Israel to test anti-missile system on US soil
Iran Press TV
Mon Jun 12, 2017 7:19AM
An Israeli military organization is to receive cooperation from the US Missile Defense Agency to test an Israeli Arrow-3 anti-missile system in the US state of Alaska.
The test is to take place on Alaska's Kodiak Island next year, American weekly publication The Jewish Press reported on Sunday.
Preparations for the test would take a few months to complete, Israel's Channel 2 reported. The test is reportedly going to cost some $80 million.
"The system is set to be tested against a target similar in behavior to the advanced ballistic missiles, which are currently being developed, and have already been achieved, by Iran," the paper wrote.
Washington and Tel Aviv fear the Islamic Republic's missile capability, which Tehran asserts is of a defensive and deterrent nature. Iran has, however, stressed that it would flatten Israeli cities to earth if it comes under attack by the Tel Aviv regime.
The US has been spending lavishly to enhance the Israeli regime's military capabilities.

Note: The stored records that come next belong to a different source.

/-- Leaving out the transactions that offer nothing changes nothing but the ports, by induction on
the transactions: an idle one clears the ports, any other one is taken in both runs. -/
theorem runSteps_filter_busy (xs : List Transaction) (s : State) :
    (runSteps xs.length (s.withInput xs)).quiet =
      (runSteps (xs.filter isBusy).length (s.withInput (xs.filter isBusy))).quiet := by
  induction xs generalizing s with
  | nil => rfl
  | cons x xs ih =>
    cases hbusy : isBusy x with
    | true =>
      obtain ⟨t, ht⟩ := step_uniform_in_rest s x
      rw [List.filter_cons_of_pos hbusy, List.length_cons, List.length_cons,
        runSteps_succ_of_next (ht _), runSteps_succ_of_next (ht _), ih]
    | false =>
      obtain ⟨hr, hv⟩ := Bool.or_eq_false_iff.mp hbusy
      have hidle : step (s.withInput (x :: xs)) = .next (s.quiet.withInput xs) :=
        step_of_idle rfl hr hv
      rw [List.filter_cons_of_neg (by simp [hbusy]), List.length_cons,
        runSteps_succ_of_next hidle, ih s.quiet]
      exact runSteps_quiet _ (s.withInput (xs.filter isBusy))

/-- Settles O43: waiting touches the ports only, and the next step does not read them. -/
theorem waitingIsInvisible : Obligations.WaitingIsInvisible := by
  refine ⟨fun n s x hinput => ?_, fun s xs => ?_⟩
  · have hwait : (runSteps n s).quiet.withInput [x] = s.quiet.withInput [x] := by
      rw [runSteps_of_input_nil hinput n]
    calc step ((runSteps n s).withInput [x])
        = step ((runSteps n s).withInput [x]).quiet := (step_quiet _).symm
      _ = step (s.withInput [x]).quiet := congrArg step hwait
      _ = step (s.withInput [x]) := step_quiet _
  · exact eq_of_quiet_eq (runSteps_filter_busy xs s)

/-! ### The count of bytes -/

/-- The count of bytes after a step, by the transaction that it takes (R21, R73). -/
def posAfter (pos : Nat) : Option Transaction → Nat
  | none => pos
  | some x => if x.rst then 0 else if x.inValid then pos + 1 else pos

theorem step_pos {s t : State} (h : step s = .next t) : t.pos = posAfter s.pos s.input.head? := by
  cases hinput : s.input with
  | nil =>
    obtain rfl := Host.Outcome.next.inj ((step_of_input_nil hinput).symm.trans h)
    rfl
  | cons x rest =>
    cases hr : x.rst with
    | true =>
      obtain rfl := Host.Outcome.next.inj ((step_of_rst hinput hr).symm.trans h)
      simp [posAfter, hr]
    | false =>
      cases hv : x.inValid with
      | true =>
        obtain ⟨t', ht', hi⟩ := ingest_ingested { s with input := rest } x.inByte
        obtain rfl := Host.Outcome.next.inj
          (((step_of_inValid hinput hr hv).trans ht').symm.trans h)
        simp [posAfter, hr, hv, hi.pos]
      | false =>
        obtain rfl := Host.Outcome.next.inj ((step_of_idle hinput hr hv).symm.trans h)
        simp [posAfter, hr, hv]

/-- The count is a matter of the input alone. -/
theorem runSteps_pos_congr (n : Nat) {s t : State} (hinput : s.input = t.input)
    (hpos : s.pos = t.pos) : (runSteps n s).pos = (runSteps n t).pos := by
  induction n generalizing s t with
  | zero => exact hpos
  | succ n ih =>
    obtain ⟨s', hs, hsinput⟩ := step_completes_and_drops_one s
    obtain ⟨t', ht, htinput⟩ := step_completes_and_drops_one t
    rw [runSteps_succ_of_next hs, runSteps_succ_of_next ht]
    exact ih (by rw [hsinput, htinput, hinput]) (by rw [step_pos hs, step_pos ht, hinput, hpos])

/-- Settles O41: the reset leaves two machines that agree on every lane and on the count, and
agreement lasts. -/
theorem resetForgetsThePast : Obligations.ResetForgetsThePast := by
  intro n s t x rest hr hcfg hs ht hn
  obtain ⟨n, rfl⟩ := Nat.exists_eq_add_one.mpr hn
  rw [runSteps_succ_of_next ((step_of_rst hs hr).trans (exec_reset_eq ..)),
    runSteps_succ_of_next ((step_of_rst ht hr).trans (exec_reset_eq ..))]
  have hagree (l : Lane) : LaneAgree l (State.withInput s rest).cleared
      (State.withInput t rest).cleared :=
    ⟨⟨hcfg, rfl, by simp⟩, by simp⟩
  exact ⟨fun l => ⟨((hagree l).runSteps n).window, ((hagree l).runSteps n).port⟩,
    runSteps_pos_congr n rfl rfl⟩

end Sys2Proof.Machine
end

section
/-! Frames in the stream (R90, R91, R92; log 14): what a lane's window is after a run of offered
bytes, and what the lane makes of the last one. -/

namespace Sys2Proof.Machine

/-! ### A stream of offered bytes -/

/-- The step that takes an offered byte is its INGEST. -/
theorem step_offer {s : State} {b : Byte} {rest : List Transaction}
    (h : s.input = offer b :: rest) :
    ∃ t, step s = .next t ∧ Ingested (s.withInput rest) b t := by
  rw [step_of_inValid h rfl rfl]
  exact ingest_ingested _ b

/-- While a lane does not succeed, its window takes byte after byte; lane B's does so in any case. -/
theorem window_runSteps_offers {l : Lane} {bs : List Byte} {rest : List Transaction} {s : State}
    (hinput : s.input = offers bs ++ rest)
    (hno : l ≠ .B → ∀ k, 1 ≤ k → k ≤ bs.length → ¬ (runSteps k s).succeeded l) :
    (runSteps bs.length s).window l = bs.foldl (pushLane l) (s.window l) ∧
      (runSteps bs.length s).input = rest ∧ (runSteps bs.length s).cfg = s.cfg := by
  induction bs generalizing s with
  | nil => exact ⟨rfl, hinput, rfl⟩
  | cons b bs ih =>
    obtain ⟨t, ht, hi⟩ := step_offer hinput
    have hrun (k : Nat) : runSteps (k + 1) s = runSteps k t := runSteps_succ_of_next ht k
    have hwin : t.window l = pushLane l (s.window l) b := by
      rw [← State.withInput_window s (offers bs ++ rest) l]
      obtain ⟨hsucc, hwin⟩ | ⟨-, hwin⟩ := hi.succeeded_or_kept l
      · by_cases hl : l = .B
        · rwa [if_pos hl] at hwin
        · exact absurd (hrun 0 ▸ hsucc) (hno hl 1 (by omega) (by simp))
      · exact hwin
    obtain ⟨hfold, hrest, hcfg⟩ := ih hi.input fun hl k hk hle => by
      rw [← hrun k]
      exact hno hl (k + 1) (by omega) (by simp only [List.length_cons]; omega)
    rw [List.length_cons, hrun, List.foldl_cons, ← hwin]
    exact ⟨hfold, hrest, hcfg.trans hi.cfg⟩

/-- If the bytes `f` leave themselves in the lane's window and the lane decodes them, the lane detects
the frame `f` at its last byte. -/
theorem detected_at_last_byte {l : Lane} {f : List Byte} {i : Instr} {rest : List Transaction}
    {s : State} (hinput : s.input = offers f ++ rest) (hne : f ≠ [])
    (hno : l ≠ .B → ∀ k, 1 ≤ k → k ≤ f.length - 1 → ¬ (runSteps k s).succeeded l)
    (hwin : f.foldl (pushLane l) (s.window l) = f) (hdec : decodeWindow l s.cfg f = .ok i) :
    ∃ e, (runSteps f.length s).port l = some e ∧ e.kind ≠ .mismatch ∧ e.raw = f := by
  obtain ⟨bs, b, rfl⟩ := List.eq_nil_or_concat f |>.resolve_left hne
  simp only [List.concat_eq_append] at *
  have hlen : (bs ++ [b]).length = bs.length + 1 := by simp
  have hinput' : s.input = offers bs ++ offer b :: rest := by
    rw [hinput, offers, List.map_append, List.append_assoc]; rfl
  obtain ⟨hbs, hrest, hcfg⟩ := window_runSteps_offers (l := l) hinput' (by
    rw [hlen] at hno; exact hno)
  obtain ⟨t, ht, hi⟩ := step_offer hrest
  have ho := hi.outcome l
  rw [List.foldl_append, ← hbs] at hwin
  rw [State.withInput_window, show pushLane l _ b = bs ++ [b] from hwin] at ho
  have hcfg' : decodeWindow l (runSteps bs.length s).cfg (bs ++ [b]) = .ok i := by rw [hcfg, hdec]
  rw [hcfg'] at ho
  obtain ⟨-, e, hport, -, hk, hraw⟩ := ho
  rw [hlen, runSteps_add, runSteps_succ_of_next ht]
  exact ⟨e, hport, hk, hraw⟩

/-! ### Pelco frames -/

theorem pushLane_pelco {l : Lane} (hl : l ≠ .B) : pushLane l = pushWindow (laneCap l) := by
  cases l with
  | D | P => rfl
  | B => exact absurd rfl hl

theorem laneCap_pos (l : Lane) : 0 < laneCap l := by cases l <;> decide

/-- As many bytes as fit push everything else out of a Pelco window. -/
theorem foldl_pushLane_full {l : Lane} (hl : l ≠ .B) {w f : List Byte} (hw : w.length ≤ laneCap l)
    (hf : f.length = laneCap l) : f.foldl (pushLane l) w = f := by
  rw [pushLane_pelco hl, windowHoldsTheLatestBytes (laneCap l) w f (laneCap_pos l) hw,
    List.length_append, hf, Nat.add_sub_cancel, List.drop_left]

/-- A Pelco lane that succeeded in a step has an empty window after it (R86). -/
theorem window_nil_of_succeeded {l : Lane} (hl : l ≠ .B) {s t : State} (h : step s = .next t)
    (hs : t.succeeded l) : t.window l = [] := by
  obtain ⟨rest, rfl | rfl | ⟨b, hi⟩⟩ := step_inv h
  · obtain ⟨e, he, -⟩ := hs
    simp at he
  · simp
  · obtain ⟨-, hwin⟩ | ⟨hno, -⟩ := hi.succeeded_or_kept l
    · rwa [if_neg hl] at hwin
    · exact absurd hs hno

/-- The same after any number of steps but none. -/
theorem runSteps_window_nil_of_succeeded {l : Lane} (hl : l ≠ .B) {s : State} {k : Nat}
    (hk : 1 ≤ k) (hs : (runSteps k s).succeeded l) : (runSteps k s).window l = [] := by
  obtain ⟨k, rfl⟩ := Nat.exists_eq_add_of_le' hk
  obtain ⟨t, ht, -⟩ := step_completes_and_drops_one (runSteps k s)
  have hrun : runSteps (k + 1) s = t := by rw [runSteps_add, runSteps_succ_of_next ht]; rfl
  rw [hrun] at hs ⊢
  exact window_nil_of_succeeded hl ht hs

Last September, a test launch in Cape Canaveral, Florida, hit a snag when Falcon 9, a rocket belonging to the US aerospace manufacturer SpaceX, and Amos-6, the Israeli "communication satellite" it had been due to carry into space, exploded and were destroyed.
Isaac Ben-Israel, the chairman of Israel's space agency, said at the time that the incident was "a very severe blow."
The planned test would now be marking yet another move aimed at antagonizing the Islamic Republic since US President Donald Trump's January inauguration.
So far during his presidency, Washington has twice imposed sanctions on Iranian individuals and organizations over Iranian missile activities. The US Senate is, meanwhile, pushing through with a bill aimed at putting more missile-related sanctions on Iran.
In his first foreign trip abroad, Trump traveled to Saudi Arabia and Israel, both of which have been openly hostile to Iran.